Task item:
Find the lines below holding the word "bridge" and copy each of them.

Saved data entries
··········

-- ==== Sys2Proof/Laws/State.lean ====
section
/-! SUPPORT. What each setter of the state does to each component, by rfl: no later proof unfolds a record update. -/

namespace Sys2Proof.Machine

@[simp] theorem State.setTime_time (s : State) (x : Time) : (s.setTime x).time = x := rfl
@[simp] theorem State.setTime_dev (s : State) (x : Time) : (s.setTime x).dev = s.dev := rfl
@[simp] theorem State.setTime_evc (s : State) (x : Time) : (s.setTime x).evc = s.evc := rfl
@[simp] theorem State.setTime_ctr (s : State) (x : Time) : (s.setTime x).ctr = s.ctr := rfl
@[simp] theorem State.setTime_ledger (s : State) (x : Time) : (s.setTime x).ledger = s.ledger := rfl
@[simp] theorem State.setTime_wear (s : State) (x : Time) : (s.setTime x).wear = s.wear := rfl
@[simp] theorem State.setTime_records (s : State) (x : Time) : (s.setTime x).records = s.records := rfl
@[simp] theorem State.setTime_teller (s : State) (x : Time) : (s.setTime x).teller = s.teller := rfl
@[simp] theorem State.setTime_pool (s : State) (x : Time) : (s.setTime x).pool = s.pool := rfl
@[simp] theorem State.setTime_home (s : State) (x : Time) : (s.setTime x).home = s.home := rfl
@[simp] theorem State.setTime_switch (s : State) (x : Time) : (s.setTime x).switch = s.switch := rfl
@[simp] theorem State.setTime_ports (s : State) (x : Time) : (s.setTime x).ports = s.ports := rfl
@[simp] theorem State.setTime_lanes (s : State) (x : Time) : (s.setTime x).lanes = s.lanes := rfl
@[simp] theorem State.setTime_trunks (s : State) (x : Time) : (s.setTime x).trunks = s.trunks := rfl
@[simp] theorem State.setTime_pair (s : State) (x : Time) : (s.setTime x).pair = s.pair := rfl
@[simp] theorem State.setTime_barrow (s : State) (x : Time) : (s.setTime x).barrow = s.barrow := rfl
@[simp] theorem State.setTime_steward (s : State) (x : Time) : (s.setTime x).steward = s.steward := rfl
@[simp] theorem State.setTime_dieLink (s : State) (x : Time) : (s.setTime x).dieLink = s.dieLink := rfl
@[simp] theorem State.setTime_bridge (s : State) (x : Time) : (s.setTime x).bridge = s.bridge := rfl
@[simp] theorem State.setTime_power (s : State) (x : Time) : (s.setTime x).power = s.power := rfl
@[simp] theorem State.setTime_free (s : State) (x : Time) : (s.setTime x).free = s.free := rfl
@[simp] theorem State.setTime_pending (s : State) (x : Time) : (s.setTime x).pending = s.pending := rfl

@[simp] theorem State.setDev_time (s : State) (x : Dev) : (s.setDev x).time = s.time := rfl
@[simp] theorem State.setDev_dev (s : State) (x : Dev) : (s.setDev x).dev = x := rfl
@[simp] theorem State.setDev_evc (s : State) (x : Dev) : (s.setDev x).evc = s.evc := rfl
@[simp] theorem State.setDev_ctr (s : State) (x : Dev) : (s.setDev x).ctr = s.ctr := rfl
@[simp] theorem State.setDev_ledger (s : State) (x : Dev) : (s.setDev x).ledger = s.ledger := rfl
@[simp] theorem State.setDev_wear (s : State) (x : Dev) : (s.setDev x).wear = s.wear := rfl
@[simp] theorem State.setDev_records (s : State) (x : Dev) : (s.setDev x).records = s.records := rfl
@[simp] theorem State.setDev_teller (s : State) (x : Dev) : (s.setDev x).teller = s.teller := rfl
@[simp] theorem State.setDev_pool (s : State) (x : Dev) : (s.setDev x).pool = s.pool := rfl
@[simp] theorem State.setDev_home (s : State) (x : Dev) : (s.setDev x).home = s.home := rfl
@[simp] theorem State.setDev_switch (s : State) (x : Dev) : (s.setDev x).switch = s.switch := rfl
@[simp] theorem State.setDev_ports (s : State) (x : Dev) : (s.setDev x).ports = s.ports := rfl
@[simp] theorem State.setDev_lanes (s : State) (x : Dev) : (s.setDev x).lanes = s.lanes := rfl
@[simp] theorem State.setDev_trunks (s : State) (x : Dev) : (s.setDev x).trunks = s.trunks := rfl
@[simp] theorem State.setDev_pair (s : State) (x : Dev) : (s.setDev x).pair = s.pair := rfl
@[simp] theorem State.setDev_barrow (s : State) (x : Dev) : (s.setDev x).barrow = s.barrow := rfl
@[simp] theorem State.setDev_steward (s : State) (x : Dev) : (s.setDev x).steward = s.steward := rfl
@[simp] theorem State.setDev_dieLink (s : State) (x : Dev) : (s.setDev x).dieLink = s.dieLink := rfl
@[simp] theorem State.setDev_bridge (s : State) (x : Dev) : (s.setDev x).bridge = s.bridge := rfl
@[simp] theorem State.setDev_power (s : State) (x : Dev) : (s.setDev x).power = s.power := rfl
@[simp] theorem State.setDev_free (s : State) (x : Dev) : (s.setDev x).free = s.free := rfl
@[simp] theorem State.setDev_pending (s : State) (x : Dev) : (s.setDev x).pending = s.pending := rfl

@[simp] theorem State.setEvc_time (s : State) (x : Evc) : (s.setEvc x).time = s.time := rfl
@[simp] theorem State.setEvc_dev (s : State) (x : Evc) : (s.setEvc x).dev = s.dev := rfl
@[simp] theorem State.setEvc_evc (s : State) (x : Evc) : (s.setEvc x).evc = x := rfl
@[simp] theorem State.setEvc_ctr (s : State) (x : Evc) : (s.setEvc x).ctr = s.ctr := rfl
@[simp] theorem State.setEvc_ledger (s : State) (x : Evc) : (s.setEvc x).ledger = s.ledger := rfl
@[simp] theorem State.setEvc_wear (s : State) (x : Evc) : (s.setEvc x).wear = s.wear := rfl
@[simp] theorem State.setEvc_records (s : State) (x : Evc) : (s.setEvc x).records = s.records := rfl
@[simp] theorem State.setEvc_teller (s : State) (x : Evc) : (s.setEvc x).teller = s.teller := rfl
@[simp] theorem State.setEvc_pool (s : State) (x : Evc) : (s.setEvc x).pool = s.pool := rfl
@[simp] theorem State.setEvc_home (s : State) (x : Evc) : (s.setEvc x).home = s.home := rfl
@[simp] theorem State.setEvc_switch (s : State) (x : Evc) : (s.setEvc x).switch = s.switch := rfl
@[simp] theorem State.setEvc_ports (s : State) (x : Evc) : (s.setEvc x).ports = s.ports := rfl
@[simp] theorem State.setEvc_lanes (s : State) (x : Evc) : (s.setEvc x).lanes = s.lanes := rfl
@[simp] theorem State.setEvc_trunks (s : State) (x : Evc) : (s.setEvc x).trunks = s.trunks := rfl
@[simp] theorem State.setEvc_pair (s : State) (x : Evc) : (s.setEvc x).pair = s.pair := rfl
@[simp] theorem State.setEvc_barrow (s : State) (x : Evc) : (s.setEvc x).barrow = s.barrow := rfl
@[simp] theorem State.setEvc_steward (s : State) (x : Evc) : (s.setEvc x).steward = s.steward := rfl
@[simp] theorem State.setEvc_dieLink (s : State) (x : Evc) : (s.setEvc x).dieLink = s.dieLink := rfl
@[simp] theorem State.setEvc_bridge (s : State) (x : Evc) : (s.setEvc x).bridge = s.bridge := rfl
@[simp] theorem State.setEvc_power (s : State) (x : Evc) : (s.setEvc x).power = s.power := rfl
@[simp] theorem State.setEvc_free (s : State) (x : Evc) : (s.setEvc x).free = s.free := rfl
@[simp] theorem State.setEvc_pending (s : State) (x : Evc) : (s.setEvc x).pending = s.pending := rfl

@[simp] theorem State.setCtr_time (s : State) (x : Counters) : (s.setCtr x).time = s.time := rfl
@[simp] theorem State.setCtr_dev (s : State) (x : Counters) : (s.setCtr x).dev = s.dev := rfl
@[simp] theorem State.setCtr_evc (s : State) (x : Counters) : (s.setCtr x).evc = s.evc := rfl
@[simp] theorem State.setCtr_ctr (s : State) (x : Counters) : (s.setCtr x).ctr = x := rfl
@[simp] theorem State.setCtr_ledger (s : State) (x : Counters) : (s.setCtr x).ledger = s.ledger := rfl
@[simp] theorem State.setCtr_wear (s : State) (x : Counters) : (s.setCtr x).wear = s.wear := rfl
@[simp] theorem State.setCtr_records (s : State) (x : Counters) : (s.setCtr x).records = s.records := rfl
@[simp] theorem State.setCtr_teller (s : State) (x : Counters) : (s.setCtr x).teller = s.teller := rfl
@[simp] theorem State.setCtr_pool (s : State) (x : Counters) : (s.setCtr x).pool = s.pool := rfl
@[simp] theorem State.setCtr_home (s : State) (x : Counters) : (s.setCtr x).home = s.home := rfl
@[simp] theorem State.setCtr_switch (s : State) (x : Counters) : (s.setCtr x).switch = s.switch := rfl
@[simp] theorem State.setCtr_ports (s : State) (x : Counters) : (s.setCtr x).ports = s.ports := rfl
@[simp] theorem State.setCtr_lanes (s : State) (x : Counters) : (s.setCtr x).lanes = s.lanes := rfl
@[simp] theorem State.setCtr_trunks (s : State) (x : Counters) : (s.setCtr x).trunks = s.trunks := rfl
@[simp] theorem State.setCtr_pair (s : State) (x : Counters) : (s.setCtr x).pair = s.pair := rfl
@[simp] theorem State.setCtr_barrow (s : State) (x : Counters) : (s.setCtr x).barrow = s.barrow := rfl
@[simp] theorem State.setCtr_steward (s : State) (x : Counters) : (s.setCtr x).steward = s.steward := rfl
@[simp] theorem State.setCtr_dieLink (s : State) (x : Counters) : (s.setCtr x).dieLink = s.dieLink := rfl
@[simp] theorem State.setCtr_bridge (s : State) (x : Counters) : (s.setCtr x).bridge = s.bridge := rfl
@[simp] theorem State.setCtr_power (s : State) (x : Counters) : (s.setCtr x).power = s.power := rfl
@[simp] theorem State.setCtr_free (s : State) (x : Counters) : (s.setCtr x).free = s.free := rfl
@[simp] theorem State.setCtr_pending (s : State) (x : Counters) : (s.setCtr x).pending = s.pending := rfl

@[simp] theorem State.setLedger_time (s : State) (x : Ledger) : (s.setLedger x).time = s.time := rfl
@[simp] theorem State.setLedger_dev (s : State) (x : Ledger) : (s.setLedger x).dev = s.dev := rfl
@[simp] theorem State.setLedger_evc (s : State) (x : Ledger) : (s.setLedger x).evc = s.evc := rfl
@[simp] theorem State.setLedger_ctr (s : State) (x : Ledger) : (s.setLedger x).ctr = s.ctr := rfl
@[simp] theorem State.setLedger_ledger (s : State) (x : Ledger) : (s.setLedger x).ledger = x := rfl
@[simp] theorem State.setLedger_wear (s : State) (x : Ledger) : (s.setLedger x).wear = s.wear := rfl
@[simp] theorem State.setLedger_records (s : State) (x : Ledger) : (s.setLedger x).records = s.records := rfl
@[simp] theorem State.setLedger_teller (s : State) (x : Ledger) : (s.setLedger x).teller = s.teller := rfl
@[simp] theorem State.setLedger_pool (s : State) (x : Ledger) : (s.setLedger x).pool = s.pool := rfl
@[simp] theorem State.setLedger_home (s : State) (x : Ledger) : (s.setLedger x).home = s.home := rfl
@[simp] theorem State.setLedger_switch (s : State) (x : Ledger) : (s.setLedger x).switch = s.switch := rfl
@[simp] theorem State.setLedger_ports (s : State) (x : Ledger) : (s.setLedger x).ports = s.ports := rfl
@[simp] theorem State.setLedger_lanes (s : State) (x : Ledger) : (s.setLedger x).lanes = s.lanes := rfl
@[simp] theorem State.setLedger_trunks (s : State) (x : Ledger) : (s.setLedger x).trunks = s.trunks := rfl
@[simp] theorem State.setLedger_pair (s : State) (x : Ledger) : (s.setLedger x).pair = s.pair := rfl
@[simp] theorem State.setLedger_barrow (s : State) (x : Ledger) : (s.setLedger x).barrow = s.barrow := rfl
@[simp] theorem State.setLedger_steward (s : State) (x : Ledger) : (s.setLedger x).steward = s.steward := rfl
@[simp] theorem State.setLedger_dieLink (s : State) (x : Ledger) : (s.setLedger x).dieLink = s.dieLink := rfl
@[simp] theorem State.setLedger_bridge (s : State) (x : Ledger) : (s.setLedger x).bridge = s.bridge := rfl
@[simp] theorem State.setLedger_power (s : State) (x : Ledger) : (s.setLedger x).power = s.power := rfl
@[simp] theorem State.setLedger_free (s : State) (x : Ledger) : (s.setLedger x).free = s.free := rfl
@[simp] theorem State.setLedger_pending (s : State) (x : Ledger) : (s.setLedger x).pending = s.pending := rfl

··········

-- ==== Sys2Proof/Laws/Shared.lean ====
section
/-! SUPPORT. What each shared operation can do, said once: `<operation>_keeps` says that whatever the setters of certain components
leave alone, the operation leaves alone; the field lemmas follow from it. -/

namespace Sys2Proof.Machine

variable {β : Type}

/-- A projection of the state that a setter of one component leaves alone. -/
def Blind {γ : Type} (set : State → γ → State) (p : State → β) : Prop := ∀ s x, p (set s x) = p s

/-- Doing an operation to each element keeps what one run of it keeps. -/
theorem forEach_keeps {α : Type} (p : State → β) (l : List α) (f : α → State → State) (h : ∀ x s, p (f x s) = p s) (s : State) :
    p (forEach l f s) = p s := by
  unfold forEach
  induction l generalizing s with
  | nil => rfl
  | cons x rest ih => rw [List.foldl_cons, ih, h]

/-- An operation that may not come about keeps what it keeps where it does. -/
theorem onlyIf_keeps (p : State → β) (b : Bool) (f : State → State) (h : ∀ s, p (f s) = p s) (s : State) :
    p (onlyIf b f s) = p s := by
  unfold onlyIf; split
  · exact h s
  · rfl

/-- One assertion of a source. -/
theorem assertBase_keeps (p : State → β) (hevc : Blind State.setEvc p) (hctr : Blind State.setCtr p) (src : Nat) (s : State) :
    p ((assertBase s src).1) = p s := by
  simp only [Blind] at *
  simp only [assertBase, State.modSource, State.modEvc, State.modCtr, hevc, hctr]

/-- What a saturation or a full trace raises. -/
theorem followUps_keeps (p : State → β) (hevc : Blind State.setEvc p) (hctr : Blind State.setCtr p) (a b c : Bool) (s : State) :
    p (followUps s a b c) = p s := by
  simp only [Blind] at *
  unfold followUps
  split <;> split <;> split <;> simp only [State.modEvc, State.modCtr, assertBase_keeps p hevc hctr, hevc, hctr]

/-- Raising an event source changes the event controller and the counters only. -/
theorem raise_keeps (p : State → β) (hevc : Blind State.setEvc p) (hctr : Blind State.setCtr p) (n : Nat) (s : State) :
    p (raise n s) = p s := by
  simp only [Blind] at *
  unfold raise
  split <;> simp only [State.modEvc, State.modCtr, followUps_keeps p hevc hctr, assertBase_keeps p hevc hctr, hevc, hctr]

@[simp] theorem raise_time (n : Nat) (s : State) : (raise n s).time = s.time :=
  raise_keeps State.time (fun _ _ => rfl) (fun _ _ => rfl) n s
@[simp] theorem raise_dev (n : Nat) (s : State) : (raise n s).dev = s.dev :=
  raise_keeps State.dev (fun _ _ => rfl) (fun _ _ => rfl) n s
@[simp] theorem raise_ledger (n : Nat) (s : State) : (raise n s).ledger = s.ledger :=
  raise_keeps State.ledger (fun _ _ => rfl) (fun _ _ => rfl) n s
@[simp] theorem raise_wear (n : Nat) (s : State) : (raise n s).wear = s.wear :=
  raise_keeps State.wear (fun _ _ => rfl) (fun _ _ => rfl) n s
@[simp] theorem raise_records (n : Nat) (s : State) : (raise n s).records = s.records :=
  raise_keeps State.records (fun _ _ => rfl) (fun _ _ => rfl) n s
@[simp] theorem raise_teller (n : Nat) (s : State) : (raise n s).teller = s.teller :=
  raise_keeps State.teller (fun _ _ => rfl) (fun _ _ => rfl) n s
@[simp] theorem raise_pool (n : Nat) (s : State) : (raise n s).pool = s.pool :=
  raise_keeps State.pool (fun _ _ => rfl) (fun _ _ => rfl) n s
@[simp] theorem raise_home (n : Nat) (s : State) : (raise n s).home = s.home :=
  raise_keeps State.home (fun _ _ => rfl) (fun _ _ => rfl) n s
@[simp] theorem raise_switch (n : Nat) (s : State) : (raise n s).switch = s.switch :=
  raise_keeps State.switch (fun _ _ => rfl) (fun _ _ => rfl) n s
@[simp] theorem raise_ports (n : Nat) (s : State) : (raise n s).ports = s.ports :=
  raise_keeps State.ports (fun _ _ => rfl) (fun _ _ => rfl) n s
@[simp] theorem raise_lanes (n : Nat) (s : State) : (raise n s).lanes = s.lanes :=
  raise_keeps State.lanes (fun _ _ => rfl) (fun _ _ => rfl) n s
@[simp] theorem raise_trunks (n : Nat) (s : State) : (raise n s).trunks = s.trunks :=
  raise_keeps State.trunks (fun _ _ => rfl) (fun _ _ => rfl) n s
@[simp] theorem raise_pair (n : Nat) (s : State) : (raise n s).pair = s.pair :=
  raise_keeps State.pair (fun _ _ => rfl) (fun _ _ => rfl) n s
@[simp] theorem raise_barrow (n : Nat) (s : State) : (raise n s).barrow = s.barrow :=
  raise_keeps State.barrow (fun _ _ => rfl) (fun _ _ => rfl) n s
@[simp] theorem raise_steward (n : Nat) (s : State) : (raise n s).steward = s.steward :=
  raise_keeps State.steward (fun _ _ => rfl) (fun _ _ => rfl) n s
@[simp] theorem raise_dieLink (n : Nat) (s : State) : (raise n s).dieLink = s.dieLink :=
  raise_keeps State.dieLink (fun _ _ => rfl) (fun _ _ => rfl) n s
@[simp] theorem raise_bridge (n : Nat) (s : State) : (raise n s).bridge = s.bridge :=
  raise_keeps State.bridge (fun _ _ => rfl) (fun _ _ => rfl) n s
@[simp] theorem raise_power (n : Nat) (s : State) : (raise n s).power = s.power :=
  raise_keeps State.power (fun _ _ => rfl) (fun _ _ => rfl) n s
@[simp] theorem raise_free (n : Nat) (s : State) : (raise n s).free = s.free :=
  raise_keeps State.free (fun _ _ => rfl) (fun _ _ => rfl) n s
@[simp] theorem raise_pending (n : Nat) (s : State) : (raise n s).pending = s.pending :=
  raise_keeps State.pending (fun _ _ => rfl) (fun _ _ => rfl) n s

··········

Solution:
@[simp] theorem State.setTime_bridge (s : State) (x : Time) : (s.setTime x).bridge = s.bridge := rfl
@[simp] theorem State.setDev_bridge (s : State) (x : Dev) : (s.setDev x).bridge = s.bridge := rfl
@[simp] theorem State.setEvc_bridge (s : State) (x : Evc) : (s.setEvc x).bridge = s.bridge := rfl
@[simp] theorem State.setCtr_bridge (s : State) (x : Counters) : (s.setCtr x).bridge = s.bridge := rfl
@[simp] theorem State.setLedger_bridge (s : State) (x : Ledger) : (s.setLedger x).bridge = s.bridge := rfl
@[simp] theorem raise_bridge (n : Nat) (s : State) : (raise n s).bridge = s.bridge :=
  raise_keeps State.bridge (fun _ _ => rfl) (fun _ _ => rfl) n s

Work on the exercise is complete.